III/ La messagerie personnelle

La Cour de cassation vient de rappeler, dans un arrêt du 26 janvier 2016 n°14-15.360, que les mails provenant de la messagerie personnelle d’un salarié, distincte de la messagerie professionnelle, ne pouvaient pas être utilisés par l’employeur, s’appuyant sur le principe du secret des correspondances.

Cette décision est évidemment logique car la messagerie personnelle n’est pas un outil de travail.

Cette solution a été adoptée par la Cour de cassation, y compris lorsque la consultation des messages permet de démontrer une activité répréhensible du salarié.
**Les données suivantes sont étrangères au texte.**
-- ==== Sys2Proof/Laws/PerInstr.lean ====
section
/-! SUPPORT. Statements about every instruction as syntax, one lemma per constructor. -/
namespace Sys2Proof.Laws.MaskMatch

/-- The word of a well-formed instruction is in its own row of 30_encoding R85's table, with both reserved
fields zero (30_encoding R80). -/
def Statement (i : Instr) : Prop :=
  i.wellFormed = true → encode i &&& (maskMatch i).1 = (maskMatch i).2 ∧
    res0Field (encode i) = 0 ∧ res1Field (encode i) = 0

theorem clear : Statement .clear := fun _ => by decide

theorem raster : Statement .raster := fun _ => by decide

theorem write : Statement .write := fun _ => by decide

/-- The word of MAP, for every value of its SRC field. -/
theorem map_word (b : BitVec 8) :
    formatC 4 b &&& 0xFFFF00FF = 4 ∧ res0Field (formatC 4 b) = 0 ∧ res1Field (formatC 4 b) = 0 := by
  revert b; decide

theorem map (src : Nat) : Statement (.map src) := fun _ => map_word _

end Sys2Proof.Laws.MaskMatch
end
Ainsi, la chambre commerciale de la Cour de cassation dans un arrêt du 16 avril 2013 n°12-15.657 a écarté des débats un message reçu par un salarié sur une adresse personnelle alors que celui-ci, selon l’employeur, démontrait l’existence d’actes de concurrence déloyale.

De son côté, la chambre sociale de la Cour de cassation, dans un arrêt du 26 janvier 2012 n°11-10.189, avait également écarté des débats un mail qu’un salarié avait adressé à l’un de ses collègues dans lequel il dénigrait sa hiérarchie.
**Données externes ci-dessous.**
theorem coverStep_ok (h : EngineOk pb e g) {t : Tile} (hs : g.seq = .rCover t) :
    ∃ g', coverStep e t g = .ok g' ∧ EngineOk pb e g' := by
  obtain ⟨hb, hi⟩ := h.running (by simp [hs]) (by simp [hs])
  have hp := h.phase
  simp only [phaseOk, hs] at hp
  obtain ⟨hq, ha, hu, hv⟩ := hp
  obtain ⟨u, hu⟩ := Option.isSome_iff_exists.mp hu
  obtain ⟨v, hv⟩ := Option.isSome_iff_exists.mp hv
  simp only [coverStep_eq_ok]
  set w := coverW ⟨e, g.fpDraws⟩ u v
  by_cases h0 : coverMask w u v = 0
  · obtain ⟨g', hg', ok⟩ := nextTile_ok (pb := pb) (e := e)
      (g := { g with tr := { g.tr with w := some w, mask := some (coverMask w u v) }, fpDraws := g.fpDraws + coverOps })
      t ⟨h.codeIff, h.codeLe, h.written, h.colorFits, h.unsetZero⟩ hi hb ha
    exact ⟨g', ⟨u, v, hu, hv, .inl ⟨h0, hg'⟩⟩, ok⟩
  · refine ⟨_, ⟨u, v, hu, hv, .inr ⟨h0, rfl⟩⟩, ?_⟩
    exact ok_of ⟨h.codeIff, h.codeLe, h.written, h.colorFits, h.unsetZero⟩ (by simp [hb]) (fun _ _ => hi)
      (by simp [hq]) ⟨hq, ha, by simp [hu], by simp [hv], rfl, rfl⟩

/-- DEPTHTEST answers, and leaves all that ITER's advance needs. -/
theorem depthTest_ok (h : EngineOk pb e g) {t : Tile} (hs : g.seq = .rDepth t) :
    ∃ g1 m, depthTest e t g = .ok g1 ∧ g1.tr.mask = some m ∧ Base pb g1 ∧ g1.init = true ∧ g1.busy = true ∧
      g1.snap.rasterArgs.isSome = true ∧ g1.tr.w.isSome = true ∧ g1.tr.u.isSome = true ∧ g1.tr.v.isSome = true := by
  obtain ⟨hb, hi⟩ := h.running (by simp [hs]) (by simp [hs])
  have hp := h.phase
  simp only [phaseOk, hs] at hp
  obtain ⟨-, ha, hu, hv, hw, hm⟩ := hp
  obtain ⟨a, ha'⟩ := Option.isSome_iff_exists.mp ha
  obtain ⟨u, hu'⟩ := Option.isSome_iff_exists.mp hu
  obtain ⟨v, hv'⟩ := Option.isSome_iff_exists.mp hv
  obtain ⟨w, hw'⟩ := Option.isSome_iff_exists.mp hw
  obtain ⟨mask, hm'⟩ := Option.isSome_iff_exists.mp hm
  obtain ⟨hd, hc⟩ := h.written hi
  obtain ⟨old, hold⟩ := allWritten_readTile g.depth t hd
  exact ⟨_, _, (depthTest_eq_ok ..).mpr ⟨a, w, u, v, mask, old, ha', hw', hu', hv', hm', hold, rfl⟩, rfl,
    ⟨h.codeIff, h.codeLe, fun _ => ⟨allWritten_writeTile hd _ _, hc⟩, h.colorFits, h.unsetZero⟩,
    hi, hb, ha, hw, hu, hv⟩

theorem depthStep_ok (h : EngineOk pb e g) {t : Tile} (hs : g.seq = .rDepth t) :
    ∃ g', depthStep e t g = .ok g' ∧ EngineOk pb e g' := by
  obtain ⟨g1, m, hdepth, hm, b, hi, hb, ha, hw, hu, hv⟩ := depthTest_ok h hs
  obtain ⟨g', hg', ok⟩ := advanceIter_ok (e := e) (g := { g1 with tr := { g1.tr with cur := some m } }) t
    ⟨b.codeIff, b.codeLe, b.written, b.colorFits, b.unsetZero⟩ hi hb ha hw hu hv m m hm rfl (.inl rfl)
  exact ⟨g', (depthStep_eq_ok ..).mpr ⟨g1, m, hdepth, hm, hg'⟩, ok⟩

theorem takeInterp_ok (h : EngineOk pb e g) {t : Tile} {i : Lane} (hs : g.seq = .rInterp t i) (attr : Attr) :
    ∃ g', takeInterp t i attr g = .ok g' ∧ EngineOk pb e g' := by
  obtain ⟨hb, hi⟩ := h.running (by simp [hs]) (by simp [hs])
  have hp := h.phase
  simp only [phaseOk, hs] at hp
  obtain ⟨hdisp, a, w, u, v, ha, -⟩ := hp
  refine ⟨_, (takeInterp_eq_ok ..).mpr ⟨a, ha, rfl⟩, ?_⟩
  exact ok_of ⟨h.codeIff, h.codeLe, h.written, h.colorFits, h.unsetZero⟩ (by simp [hb]) (fun _ _ => hi) (by simp)
    ⟨hdisp, a, attr, ha, rfl, .inl rfl⟩

theorem takeFrag_ok (h : EngineOk pb e g) {t : Tile} {i : Lane} (hs : g.seq = .rFrag t i) (p : Pixel) :
    ∃ g', takeFrag t i p g = .ok g' ∧ EngineOk pb e g' := by
  obtain ⟨hb, hi⟩ := h.running (by simp [hs]) (by simp [hs])
  have hp := h.phase
  simp only [phaseOk, hs] at hp
  obtain ⟨hdisp, a, attr, ha, -⟩ := hp
  obtain ⟨old, hold⟩ := Option.isSome_iff_exists.mp ((h.written hi).2 t i)
  refine ⟨_, (takeFrag_eq_ok ..).mpr ⟨a, old, ha, hold, rfl⟩, ?_⟩
  exact ok_of ⟨h.codeIff, h.codeLe, h.written, h.colorFits, h.unsetZero⟩ (by simp [hb]) (fun _ _ => hi) (by simp)
    ⟨hdisp, a, old, p, ha, hold, rfl, .inl rfl⟩

theorem takeBlend_ok (h : EngineOk pb e g) {t : Tile} {i : Lane} {p : Pixel} (hs : g.seq = .rBlend t i)
    (hport : g.port.blendAnswer = some p) : ∃ g', takeBlend e t i p g = .ok g' ∧ EngineOk pb e g' := by
  obtain ⟨hb, hi⟩ := h.running (by simp [hs]) (by simp [hs])
  obtain ⟨r, hr⟩ := blendAnswer_eq_some hport
  have hfit : pixelFits pb p := Response.blend.inj (h.portFits r _ hr)
  have hp := h.phase
  simp only [phaseOk, hs] at hp
  obtain ⟨⟨hu, hv, hw, -, mask, cur, hm, hc, hit⟩, a, old, q, ha, -⟩ := hp
  obtain ⟨h1, h2, h3, h4, h5⟩ := h.base.writeColor t i hfit
  exact advanceIter_ok (g := { g with color := writeLane g.color t i p, port := .quiet }) t ⟨h1, h2, h3, h4, h5⟩
    hi hb (by simp [ha]) hw hu hv mask cur hm hc (.inr ⟨i, hit⟩)

/-- Push k is issued on an initialised engine whose origin and order are snapshotted. -/
theorem issuePush_ok (b : Base pb g) (hi : g.init = true) (hb : g.busy = true) (k : Fin 1024)
    (ha : g.snap.writeArgs.isSome = true) : ∃ g', issuePush e k g = .ok g' ∧ EngineOk pb e g' := by
  obtain ⟨⟨ox, oy, n⟩, ha⟩ := Option.isSome_iff_exists.mp ha
  obtain ⟨p, hp⟩ := Option.isSome_iff_exists.mp ((b.written hi).2 (writeOrder ⟨e, n⟩ k).1 (writeOrder ⟨e, n⟩ k).2)
  refine ⟨_, (issuePush_eq_ok ..).mpr ⟨ox, oy, n, p, ha, hp, rfl⟩, ?_⟩
  exact ok_of ⟨b.codeIff, b.codeLe, b.written, b.colorFits, b.unsetZero⟩ (by simp [hb]) (fun _ _ => hi) (by simp)
    ⟨ox, oy, n, p, ha, rfl, hp, .inl rfl⟩

theorem takeAck_ok (h : EngineOk pb e g) {k : Fin 1024} (hs : g.seq = .wPush k) :
    ∃ g', takeAck e g = .ok g' ∧ EngineOk pb e g' := by
  obtain ⟨hb, hi⟩ := h.running (by simp [hs]) (by simp [hs])
  have hp := h.phase
  simp only [phaseOk, hs] at hp
  obtain ⟨ox, oy, n, p, ha, hk, -⟩ := hp
  simp only [takeAck_eq_ok]
  by_cases hlt : k.val + 1 < 1024
  · obtain ⟨g', hg', ok⟩ := issuePush_ok (e := e) h.base hi hb ⟨k.val + 1, hlt⟩ (by simp [ha])
    exact ⟨g', ⟨k, hk, .inl ⟨hlt, hg'⟩⟩, ok⟩
  · exact ⟨_, ⟨k, hk, .inr ⟨hlt, rfl⟩⟩, finish_ok h.base⟩

/-- A local step of a good engine answers a good engine (60_exceptions R284). -/
theorem localStep_ok (h : EngineOk pb e g) {r : Except Fault Engine} (hr : localStep pb e g = some r) :
    ∃ g', r = .ok g' ∧ EngineOk pb e g' := by
  rcases localStep_cases hr with ⟨hs, rfl⟩ | ⟨t, u, v, hs, -, rfl⟩ | ⟨t, hs, rfl⟩ | ⟨t, hs, rfl⟩ |
    ⟨t, i, a, hs, -, rfl⟩ | ⟨t, i, p, hs, -, rfl⟩ | ⟨t, i, p, hs, hp, rfl⟩ | ⟨k, hs, -, rfl⟩
  · exact clearStep_ok h hs
  · exact ⟨_, rfl, takeEval_ok h hs u v⟩
  · exact coverStep_ok h hs
  · exact depthStep_ok h hs
  · exact takeInterp_ok h hs a
  · exact takeFrag_ok h hs p
  · exact takeBlend_ok h hs hp
  · exact takeAck_ok h hs

/-! ## Acceptance -/

theorem startClear_ok (h : EngineOk pb e g) : EngineOk pb e (startClear pb g) :=
  ok_of ⟨h.codeIff, h.codeLe, h.written, h.colorFits, h.unsetZero⟩ (by simp [startClear]) (by simp [startClear])
    (by simp [startClear]) ⟨rfl, by simp [startClear, fillPixel_capture]⟩

theorem startRaster_ok (h : EngineOk pb e g) (hi : g.init = true) :
    ∃ g', startRaster e g = .ok g' ∧ EngineOk pb e g' :=
  enterTile_ok (g := g.start { regs := g.capture usesRaster, src := none, order := none }) 0
    ⟨h.codeIff, h.codeLe, h.written, h.colorFits, h.unsetZero⟩ hi rfl
    (by rw [Engine.start_snap, rasterArgs_capture]; rfl)

theorem startWrite_ok (h : EngineOk pb e g) (hi : g.init = true) :
    ∃ g', startWrite e g = .ok g' ∧ EngineOk pb e g' :=
  issuePush_ok (g := { g.start { regs := g.capture usesWrite, src := none, order := some g.writeDraws } with
      writeDraws := g.writeDraws + 1 })
    ⟨h.codeIff, h.codeLe, h.written, h.colorFits, h.unsetZero⟩ hi rfl 0
    (by rw [Engine.start_snap, writeArgs_capture]; rfl)

theorem startMap_ok (h : EngineOk pb e g) (hi : g.init = true) {src : Nat} (hsrc : src < 256) :
    EngineOk pb e (startMap src g) :=
  ok_of ⟨h.codeIff, h.codeLe, h.written, h.colorFits, h.unsetZero⟩ (by simp [startMap]) (fun _ _ => hi)
    (by simp [startMap]) ⟨rfl, by simp [startMap, mapArgs_capture g src none hsrc]⟩

/-- An agent's answer to the waiting request (45_interfaces R250). -/
theorem answered_ok (h : EngineOk pb e g) {r : Request} {a : Response} (hp : g.port = .waiting r)
    (ha : answers r a = true) : EngineOk pb e { g with port := .answered r (a.cut pb) } := by
  refine ok_of ⟨h.codeIff, h.codeLe, h.written, h.colorFits, h.unsetZero⟩ h.busyIff h.runsInit
    (fun r' a' heq => ?_) ?_
  · obtain ⟨rfl, rfl⟩ := PortState.answered.inj heq
    exact cut_idem pb a
  · have hold : ∀ r', portHolds g.port r' → portHolds (.answered r (a.cut pb)) r' := by
      rintro r' (h1 | ⟨b, -, h1⟩) <;> rw [hp] at h1
      · obtain rfl := PortState.waiting.inj h1
        exact .inr ⟨_, by rw [cut_answers]; exact ha, rfl⟩
      · cases h1
    have hph := h.phase
    unfold phaseOk at hph ⊢
    cases hs : g.seq <;> simp only [hs] at hph ⊢
    case idle => simp [hp] at hph
    case clr | rCover | rDepth | mMap => simp [hp] at hph
    case rEval t => obtain ⟨x, pt, hx, hpt, hport⟩ := hph; exact ⟨x, pt, hx, hpt, hold _ hport⟩
    case rInterp t i =>
      obtain ⟨hd, x, w, u, v, hx, hw, hu, hv, hport⟩ := hph
      exact ⟨hd, x, w, u, v, hx, hw, hu, hv, hold _ hport⟩
    case rFrag t i => obtain ⟨hd, x, at', hx, hat, hport⟩ := hph; exact ⟨hd, x, at', hx, hat, hold _ hport⟩
    case rBlend t i =>
      obtain ⟨hd, x, old, p, hx, hold', hn, hport⟩ := hph
      exact ⟨hd, x, old, p, hx, hold', hn, hold _ hport⟩
    case wPush k =>
      obtain ⟨ox, oy, n, p, hx, hk, hl, hport⟩ := hph
      exact ⟨ox, oy, n, p, hx, hk, hl, hold _ hport⟩

theorem lock_ok (h : EngineOk pb e g) : EngineOk pb e g.lock :=
  ⟨h.busyIff, h.codeIff, h.codeLe, h.written, h.runsInit, h.colorFits, h.portFits, h.unsetZero,
    (phaseOk_congr rfl rfl rfl rfl rfl).mpr h.phase⟩

theorem unlock_ok (h : EngineOk pb e g) : EngineOk pb e g.unlock :=
  ⟨h.busyIff, h.codeIff, h.codeLe, h.written, h.runsInit, h.colorFits, h.portFits, h.unsetZero,
    (phaseOk_congr rfl rfl rfl rfl rfl).mpr h.phase⟩

/-- A MAP's destination after one more element, at any next lane. -/
theorem mapWritten_ok (h : EngineOk pb e g) {t : Tile} {i : Lane} (hs : g.seq = .mMap t i) (m : Word) (p : Pixel)
    (t' : Tile) (i' : Lane) : EngineOk pb e { mapWritten pb m p t i g with seq := .mMap t' i' } := by
  obtain ⟨hb, hi⟩ := h.running (by simp [hs]) (by simp [hs])
  have hp := h.phase
  simp only [phaseOk, hs] at hp
  obtain ⟨h1, h2, h3, h4, h5⟩ := h.base.writeColor t i (narrow_idem pb (Config.mapFn m p))
  exact ok_of ⟨h1, h2, h3, h4, h5⟩ (by simp [mapWritten, hb]) (fun _ _ => hi) (by simp [mapWritten, hp.1])
    ⟨hp.1, hp.2⟩

theorem mapFinished_ok (h : EngineOk pb e g) (m : Word) (p : Pixel) (t : Tile) (i : Lane) :
    EngineOk pb e (mapWritten pb m p t i g).finish :=
  finish_ok (h.base.writeColor t i (narrow_idem pb (Config.mapFn m p)))

end

end Sys2Proof.Machine
end

section
/-! Every step of the system keeps the invariant: the shared updates, MAP's acceptance and MAP's step. -/
namespace Sys2Proof.Machine

theorem SameSystem.inv {s s' : State} (h : SameSystem s s') (hi : Inv s) : Inv s' :=
  inv_congr h.cfg h.engines (fun hr => h.inReset ▸ hr) hi

/-! ## Updates of one engine that leave MAP's ties alone -/

/-- A good replacement that keeps COLOR, INIT, LOCKED, SEQ and the snapshot keeps the invariant. -/
theorem inv_update_aside {s : State} {e : Nat} {g g' : Engine} (h : Inv s) (hr : s.inReset = false)
    (hg : s.engine e = some g) (ok : EngineOk (s.cfg.pixelBits e) e g') (hcolor : g'.color = g.color)
    (hinit : g'.init = g.init) (hlocked : g'.locked = g.locked) (hseq : g'.seq = g.seq) (hsnap : g'.snap = g.snap) :
    Inv (s.setEngine e g') :=
  inv_update h hg ok (fun _ _ hm => ⟨hseq.trans hm, hsnap, hcolor⟩) (fun _ _ hm => hseq ▸ hm) hlocked
    (fun _ => ⟨hcolor, hinit, hseq⟩) hr

/-- A good replacement of an unlocked engine, with no MAP before or after, keeps the invariant. -/
theorem inv_update_unlocked {s : State} {e : Nat} {g g' : Engine} (h : Inv s) (hr : s.inReset = false)
    (hg : s.engine e = some g) (ok : EngineOk (s.cfg.pixelBits e) e g') (hlocked : g.locked = false)
    (hlocked' : g'.locked = g.locked) (hseq : ∀ t i, g.seq ≠ .mMap t i) (hseq' : ∀ t i, g'.seq ≠ .mMap t i) :
    Inv (s.setEngine e g') :=
  inv_update h hg ok (fun t i hm => absurd hm (hseq t i)) (fun t i hm => absurd hm (hseq' t i)) hlocked'
    (fun hl => by simp [hlocked] at hl) hr

/-- Changing one engine, if the state holds it, keeps the invariant when its replacement does. -/
theorem inv_modify {s : State} {e : Nat} {f : Engine → Engine} (h : Inv s)
    (hf : ∀ g, s.engine e = some g → Inv (s.setEngine e (f g))) : Inv (s.modifyEngine e f) := by
  cases hg : s.engine e with
  | none => rw [modify_none hg]; exact h
  | some g => rw [modify_eq_set hg]; exact hf g hg

/-! ## MAP's ties between engines -/

/-- An idle engine runs no MAP. -/
theorem not_mapsFrom_of_not_map {s : State} {d src : Nat} {m : Word} {t : Tile} {i : Lane} {g : Engine}
    (hg : s.engine d = some g) (hseq : ∀ t i, g.seq ≠ .mMap t i) : ¬ mapsFrom s d src m t i := by
  rintro ⟨g', hg', hm, -⟩
  obtain rfl := Option.some.inj (hg.symm.trans hg')
  exact hseq t i hm

/-- A MAP depends on its own engine only. -/
theorem mapsFrom_congr {s s' : State} {d : Nat} (h : s'.engine d = s.engine d) (src : Nat) (m : Word) (t : Tile)
    (i : Lane) : mapsFrom s' d src m t i ↔ mapsFrom s d src m t i := by
  simp [mapsFrom, h]

/-- A MAP's source, destination and selector are the ones of its snapshot. -/
theorem mapsFrom_iff {s : State} {d src : Nat} {m : Word} {t : Tile} {i : Lane} {g : Engine}
    (hg : s.engine d = some g) : mapsFrom s d src m t i ↔ g.seq = .mMap t i ∧ g.snap.mapArgs = some (m, src) := by
  simp [mapsFrom, hg]

/-- What `Inv` says of one running MAP. -/
def tied (s : State) (d src : Nat) (m : Word) (t : Tile) (i : Lane) : Prop :=
  src ≠ d ∧ s.cfg.signature m = some (s.cfg.pixelBits src, s.cfg.pixelBits d) ∧
    ∃ g a, s.engine d = some g ∧ s.engine src = some a ∧ a.locked = true ∧ a.init = true ∧
      mappedBefore (s.cfg.pixelBits d) m a.color g.color t i

/-- A MAP whose two engines stay as they are stays tied. -/
theorem tied_congr {s s' : State} {d src : Nat} {m : Word} {t : Tile} {i : Lane} (hc : s'.cfg = s.cfg)
    (hd : s'.engine d = s.engine d) (hs : s'.engine src = s.engine src) (h : tied s d src m t i) :
    tied s' d src m t i := by
  simpa [tied, hc, hd, hs] using h

/-- A MAP's destination is running, so it is no other MAP's source. -/
theorem source_ne_of_running {s : State} (h : Inv s) {e d src : Nat} {m : Word} {t : Tile} {i : Lane} {g : Engine}
    (hg : s.engine e = some g) (hl : g.locked = false) (hm : mapsFrom s d src m t i) : e ≠ src := by
  rintro rfl
  obtain ⟨-, -, -, a, -, ha, hal, -⟩ := h.source d e m t i hm
  obtain rfl := Option.some.inj (hg.symm.trans ha)
  simp [hl] at hal

/-! ## A destination and its source replaced -/

section
variable {s : State} {d src : Nat} {g a x y : Engine}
Le destinataire du mail avait alors transféré le message à un autre collègue qui l’avait remis à l’entreprise.

La Cour de cassation considère que « l’envoi du courrier litigieux par le salarié de sa messagerie personnelle et en dehors du temps et du lieu de travail à l’adresse électronique personnelle d’un collègue de travail, ce qui conférait à ce message un caractère purement privé, ne constituait pas un manquement à son obligation de loyauté envers son employeur ».

Par contre, à partir du moment où le salarié intègre des mails dans le disque dur de l’ordinateur mis à sa disposition par l’employeur, si ceux-ci ne sont pas identifiés comme personnels, l’entreprise peut alors les ouvrir (Cass. Soc. ,19 juin 2013 12-12.138).

Ainsi, l’évolution de cette jurisprudence confrontée à la modification des moyens de communication, permet de dégager une ligne plutôt claire et pour une fois favorable aux entreprises ce qui n’est pas si fréquent en droit du travail : le salarié doit utiliser les outils mis à sa disposition dans un but professionnel et l’employeur a le droit de vérifier que celui-ci exécute correctement son travail en vérifiant la bonne utilisation des outils qui lui sont confiés.

Par contre, la Cour de cassation rappelle de manière constante, que l’employeur ne peut pas utiliser une preuve qui serait considérée comme étant illicite.

Ainsi, la chambre sociale de la Cour de cassation dans un arrêt du 8 octobre 2014 n°13-14.991 a cassé l’arrêt d’une cour d’appel qui avait retenu comme moyen de preuve un dispositif de contrôle individuel de l’importance et des flux des messageries électroniques à l’encontre d’une salariée licenciée pour utilisation excessive de sa messagerie à des fins personnelles, alors que le système n’avait pas encore été déclaré à la CNIL.

La Cour de cassation, quant à elle, dans deux attendus lapidaires considère :
« Attendu cependant que constituent un moyen de preuve illicite les informations collectées par un système de traitement automatisé de données personnelles avant sa déclaration à la CNIL ;
Qu’en statuant, comme elle l’a fait, en se fondant uniquement sur des éléments de preuve obtenus à l’aide d’un système de traitement automatisé d’informations personnelles avant qu’il ne soit déclaré à la CNIL, alors que l’illicéité d’un moyen de preuve doit entraîner son rejet des débats, la cour d’appel a violé les textes susvisés »
.

L’entreprise, quel que soit le moyen utilisé, doit donc toujours garder à l’esprit qu’elle ne peut utiliser que des moyens de preuve licites.